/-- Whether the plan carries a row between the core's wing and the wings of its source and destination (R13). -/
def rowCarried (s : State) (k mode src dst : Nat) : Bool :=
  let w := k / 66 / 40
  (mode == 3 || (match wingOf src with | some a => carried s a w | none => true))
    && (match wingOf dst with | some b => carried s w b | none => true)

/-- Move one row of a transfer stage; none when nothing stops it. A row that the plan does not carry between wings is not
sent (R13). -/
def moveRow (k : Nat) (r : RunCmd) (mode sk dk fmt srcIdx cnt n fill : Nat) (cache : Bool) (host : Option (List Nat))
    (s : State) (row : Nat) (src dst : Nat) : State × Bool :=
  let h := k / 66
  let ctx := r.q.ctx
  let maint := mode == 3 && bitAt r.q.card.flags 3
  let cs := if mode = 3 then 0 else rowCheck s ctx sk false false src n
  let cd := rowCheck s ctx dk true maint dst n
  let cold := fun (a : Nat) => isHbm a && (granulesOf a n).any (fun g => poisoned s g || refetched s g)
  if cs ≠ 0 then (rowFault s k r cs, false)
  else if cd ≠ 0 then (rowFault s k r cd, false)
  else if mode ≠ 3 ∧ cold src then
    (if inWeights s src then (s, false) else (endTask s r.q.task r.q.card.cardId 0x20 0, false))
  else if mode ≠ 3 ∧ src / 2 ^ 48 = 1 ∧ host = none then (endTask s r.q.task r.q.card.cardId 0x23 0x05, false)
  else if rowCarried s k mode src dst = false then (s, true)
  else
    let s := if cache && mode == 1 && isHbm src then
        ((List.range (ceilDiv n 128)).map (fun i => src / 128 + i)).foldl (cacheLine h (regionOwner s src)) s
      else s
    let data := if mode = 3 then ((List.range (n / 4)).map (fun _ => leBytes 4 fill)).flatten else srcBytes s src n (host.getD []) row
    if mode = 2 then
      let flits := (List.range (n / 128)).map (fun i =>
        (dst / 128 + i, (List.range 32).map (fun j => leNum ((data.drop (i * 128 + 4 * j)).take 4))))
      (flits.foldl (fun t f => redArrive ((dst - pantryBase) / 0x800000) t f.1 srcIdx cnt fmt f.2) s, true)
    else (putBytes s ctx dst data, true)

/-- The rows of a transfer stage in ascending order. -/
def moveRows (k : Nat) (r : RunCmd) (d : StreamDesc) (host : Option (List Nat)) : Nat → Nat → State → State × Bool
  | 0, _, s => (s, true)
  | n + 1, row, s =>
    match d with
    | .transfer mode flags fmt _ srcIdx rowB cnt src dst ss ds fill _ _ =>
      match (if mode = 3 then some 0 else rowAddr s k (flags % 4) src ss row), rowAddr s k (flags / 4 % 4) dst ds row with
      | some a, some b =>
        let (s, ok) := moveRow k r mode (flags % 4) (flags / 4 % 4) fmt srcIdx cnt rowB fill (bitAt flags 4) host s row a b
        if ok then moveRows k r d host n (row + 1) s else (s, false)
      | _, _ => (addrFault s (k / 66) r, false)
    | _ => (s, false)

○ ○ ○ ○ ○

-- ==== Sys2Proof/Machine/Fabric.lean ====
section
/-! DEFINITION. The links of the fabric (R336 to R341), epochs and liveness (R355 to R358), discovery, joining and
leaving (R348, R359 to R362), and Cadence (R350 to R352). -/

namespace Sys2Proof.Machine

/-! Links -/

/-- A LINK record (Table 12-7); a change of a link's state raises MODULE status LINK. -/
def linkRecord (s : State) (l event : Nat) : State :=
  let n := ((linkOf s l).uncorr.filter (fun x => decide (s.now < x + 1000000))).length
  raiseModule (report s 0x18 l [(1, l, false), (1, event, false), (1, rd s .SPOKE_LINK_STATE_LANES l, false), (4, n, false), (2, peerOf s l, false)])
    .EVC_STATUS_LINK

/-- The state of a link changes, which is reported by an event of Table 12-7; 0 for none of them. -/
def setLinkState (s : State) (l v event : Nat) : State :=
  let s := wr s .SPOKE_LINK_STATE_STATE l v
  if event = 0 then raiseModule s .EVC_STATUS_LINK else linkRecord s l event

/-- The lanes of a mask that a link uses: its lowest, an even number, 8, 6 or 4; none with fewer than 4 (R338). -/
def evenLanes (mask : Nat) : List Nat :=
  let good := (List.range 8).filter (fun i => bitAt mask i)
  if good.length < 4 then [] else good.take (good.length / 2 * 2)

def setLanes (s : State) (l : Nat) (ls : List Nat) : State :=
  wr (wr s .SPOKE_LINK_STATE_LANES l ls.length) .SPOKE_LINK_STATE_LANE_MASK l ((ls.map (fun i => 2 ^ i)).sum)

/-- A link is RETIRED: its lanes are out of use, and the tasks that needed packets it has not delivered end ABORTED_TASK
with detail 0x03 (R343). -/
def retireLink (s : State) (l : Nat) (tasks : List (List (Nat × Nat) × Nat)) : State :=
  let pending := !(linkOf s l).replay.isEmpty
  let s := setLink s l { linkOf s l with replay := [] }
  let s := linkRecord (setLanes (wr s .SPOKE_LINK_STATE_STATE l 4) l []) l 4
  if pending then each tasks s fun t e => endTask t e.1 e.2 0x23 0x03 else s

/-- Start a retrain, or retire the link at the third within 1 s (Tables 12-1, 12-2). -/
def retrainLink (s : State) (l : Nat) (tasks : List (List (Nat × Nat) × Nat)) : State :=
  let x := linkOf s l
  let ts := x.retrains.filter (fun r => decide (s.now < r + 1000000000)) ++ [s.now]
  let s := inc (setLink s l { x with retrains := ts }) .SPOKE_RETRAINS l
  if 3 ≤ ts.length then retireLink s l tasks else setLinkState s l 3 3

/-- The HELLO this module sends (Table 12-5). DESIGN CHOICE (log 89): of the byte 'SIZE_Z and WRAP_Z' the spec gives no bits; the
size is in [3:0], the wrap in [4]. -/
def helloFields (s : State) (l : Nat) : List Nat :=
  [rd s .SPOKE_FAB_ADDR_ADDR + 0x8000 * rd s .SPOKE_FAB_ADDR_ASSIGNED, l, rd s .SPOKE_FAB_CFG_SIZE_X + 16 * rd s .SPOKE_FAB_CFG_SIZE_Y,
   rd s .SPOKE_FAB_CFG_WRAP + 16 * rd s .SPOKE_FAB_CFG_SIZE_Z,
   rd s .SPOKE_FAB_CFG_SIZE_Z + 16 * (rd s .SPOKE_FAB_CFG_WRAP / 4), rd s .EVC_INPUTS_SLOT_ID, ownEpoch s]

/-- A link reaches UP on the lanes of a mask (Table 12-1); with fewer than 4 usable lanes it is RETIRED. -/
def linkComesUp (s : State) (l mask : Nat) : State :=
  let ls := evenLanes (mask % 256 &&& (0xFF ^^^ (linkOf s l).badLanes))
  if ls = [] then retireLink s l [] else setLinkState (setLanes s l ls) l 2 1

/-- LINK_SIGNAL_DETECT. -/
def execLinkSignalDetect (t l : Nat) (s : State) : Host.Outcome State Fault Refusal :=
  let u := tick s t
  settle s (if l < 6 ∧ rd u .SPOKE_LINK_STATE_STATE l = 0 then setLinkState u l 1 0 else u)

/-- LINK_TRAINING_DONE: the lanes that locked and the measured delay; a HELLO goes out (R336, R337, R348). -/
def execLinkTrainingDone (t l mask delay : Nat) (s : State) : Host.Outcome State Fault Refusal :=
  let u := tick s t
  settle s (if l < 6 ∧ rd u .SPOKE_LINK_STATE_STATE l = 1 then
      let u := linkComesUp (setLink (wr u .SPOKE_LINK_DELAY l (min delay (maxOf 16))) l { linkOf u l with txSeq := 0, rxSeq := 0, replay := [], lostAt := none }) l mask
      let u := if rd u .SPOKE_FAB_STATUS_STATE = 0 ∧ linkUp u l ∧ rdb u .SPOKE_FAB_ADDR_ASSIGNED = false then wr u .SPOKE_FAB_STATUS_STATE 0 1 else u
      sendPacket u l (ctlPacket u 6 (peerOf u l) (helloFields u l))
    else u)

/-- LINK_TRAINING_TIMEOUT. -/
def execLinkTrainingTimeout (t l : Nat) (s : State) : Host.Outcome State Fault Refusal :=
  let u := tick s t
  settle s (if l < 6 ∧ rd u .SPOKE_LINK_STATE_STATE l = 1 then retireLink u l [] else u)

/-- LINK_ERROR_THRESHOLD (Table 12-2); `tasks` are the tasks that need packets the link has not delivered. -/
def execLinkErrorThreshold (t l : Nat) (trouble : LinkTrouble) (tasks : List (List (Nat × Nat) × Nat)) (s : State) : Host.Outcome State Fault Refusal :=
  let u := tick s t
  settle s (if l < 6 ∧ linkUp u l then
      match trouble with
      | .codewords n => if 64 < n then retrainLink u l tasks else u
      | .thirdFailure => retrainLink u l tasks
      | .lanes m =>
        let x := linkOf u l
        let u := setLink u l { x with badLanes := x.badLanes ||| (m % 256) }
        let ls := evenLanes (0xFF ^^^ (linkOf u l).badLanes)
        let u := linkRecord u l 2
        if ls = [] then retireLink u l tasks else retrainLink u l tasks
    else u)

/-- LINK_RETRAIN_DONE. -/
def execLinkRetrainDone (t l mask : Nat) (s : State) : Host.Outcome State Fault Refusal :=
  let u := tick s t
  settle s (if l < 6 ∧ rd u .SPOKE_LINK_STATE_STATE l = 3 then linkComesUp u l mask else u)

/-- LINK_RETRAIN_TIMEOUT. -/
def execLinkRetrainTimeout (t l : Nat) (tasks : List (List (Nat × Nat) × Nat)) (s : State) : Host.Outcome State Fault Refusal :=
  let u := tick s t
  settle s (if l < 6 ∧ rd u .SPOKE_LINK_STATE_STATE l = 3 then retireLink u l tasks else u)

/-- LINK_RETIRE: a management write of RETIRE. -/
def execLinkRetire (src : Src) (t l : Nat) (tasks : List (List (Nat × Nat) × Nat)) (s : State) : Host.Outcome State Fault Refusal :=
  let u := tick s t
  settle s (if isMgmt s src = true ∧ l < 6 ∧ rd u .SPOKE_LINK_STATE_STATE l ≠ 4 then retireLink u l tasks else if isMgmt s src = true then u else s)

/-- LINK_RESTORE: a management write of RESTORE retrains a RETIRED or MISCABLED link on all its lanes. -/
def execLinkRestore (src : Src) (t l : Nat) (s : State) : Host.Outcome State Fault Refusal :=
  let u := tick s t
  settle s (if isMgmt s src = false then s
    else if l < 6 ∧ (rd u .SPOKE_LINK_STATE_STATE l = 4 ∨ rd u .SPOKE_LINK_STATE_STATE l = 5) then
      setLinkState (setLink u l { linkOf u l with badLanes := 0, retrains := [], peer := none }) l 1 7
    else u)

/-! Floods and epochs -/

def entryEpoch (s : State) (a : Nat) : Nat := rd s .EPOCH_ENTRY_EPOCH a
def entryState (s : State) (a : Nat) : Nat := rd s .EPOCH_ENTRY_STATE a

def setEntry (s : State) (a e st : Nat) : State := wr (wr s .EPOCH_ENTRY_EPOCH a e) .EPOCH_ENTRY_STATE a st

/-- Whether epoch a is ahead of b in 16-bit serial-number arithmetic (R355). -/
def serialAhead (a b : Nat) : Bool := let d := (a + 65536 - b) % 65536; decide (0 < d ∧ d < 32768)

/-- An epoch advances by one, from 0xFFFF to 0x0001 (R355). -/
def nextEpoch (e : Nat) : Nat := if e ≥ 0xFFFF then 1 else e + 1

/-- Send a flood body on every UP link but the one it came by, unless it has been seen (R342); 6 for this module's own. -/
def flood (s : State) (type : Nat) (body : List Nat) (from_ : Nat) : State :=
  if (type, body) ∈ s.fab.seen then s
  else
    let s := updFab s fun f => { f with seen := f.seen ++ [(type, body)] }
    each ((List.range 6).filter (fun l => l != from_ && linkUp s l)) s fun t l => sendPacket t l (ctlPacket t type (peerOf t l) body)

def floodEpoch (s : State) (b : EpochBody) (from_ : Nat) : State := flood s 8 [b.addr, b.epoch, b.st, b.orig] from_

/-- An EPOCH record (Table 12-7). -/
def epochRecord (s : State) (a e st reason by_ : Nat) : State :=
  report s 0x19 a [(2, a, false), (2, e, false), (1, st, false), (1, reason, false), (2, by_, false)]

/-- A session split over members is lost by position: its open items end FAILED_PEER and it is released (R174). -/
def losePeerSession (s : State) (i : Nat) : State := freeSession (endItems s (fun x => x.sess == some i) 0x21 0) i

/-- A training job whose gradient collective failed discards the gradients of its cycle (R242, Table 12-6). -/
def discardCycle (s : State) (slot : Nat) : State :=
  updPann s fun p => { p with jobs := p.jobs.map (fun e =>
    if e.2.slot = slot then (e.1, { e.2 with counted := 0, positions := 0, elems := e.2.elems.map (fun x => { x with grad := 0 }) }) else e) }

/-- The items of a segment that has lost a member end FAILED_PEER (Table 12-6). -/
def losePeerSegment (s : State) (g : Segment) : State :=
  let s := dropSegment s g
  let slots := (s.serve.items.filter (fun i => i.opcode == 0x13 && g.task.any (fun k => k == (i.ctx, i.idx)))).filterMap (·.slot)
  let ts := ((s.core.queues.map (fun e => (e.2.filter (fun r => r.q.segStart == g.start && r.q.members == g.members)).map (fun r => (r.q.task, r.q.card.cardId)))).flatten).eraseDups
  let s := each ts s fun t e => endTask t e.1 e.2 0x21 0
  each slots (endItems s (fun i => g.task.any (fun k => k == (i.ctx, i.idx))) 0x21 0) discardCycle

○ ○ ○ ○ ○

- [What the exercise asks] Please filter the data down to the lines containing the word "helloFields".

- [Result of this task]
def helloFields (s : State) (l : Nat) : List Nat :=
      sendPacket u l (ctlPacket u 6 (peerOf u l) (helloFields u l))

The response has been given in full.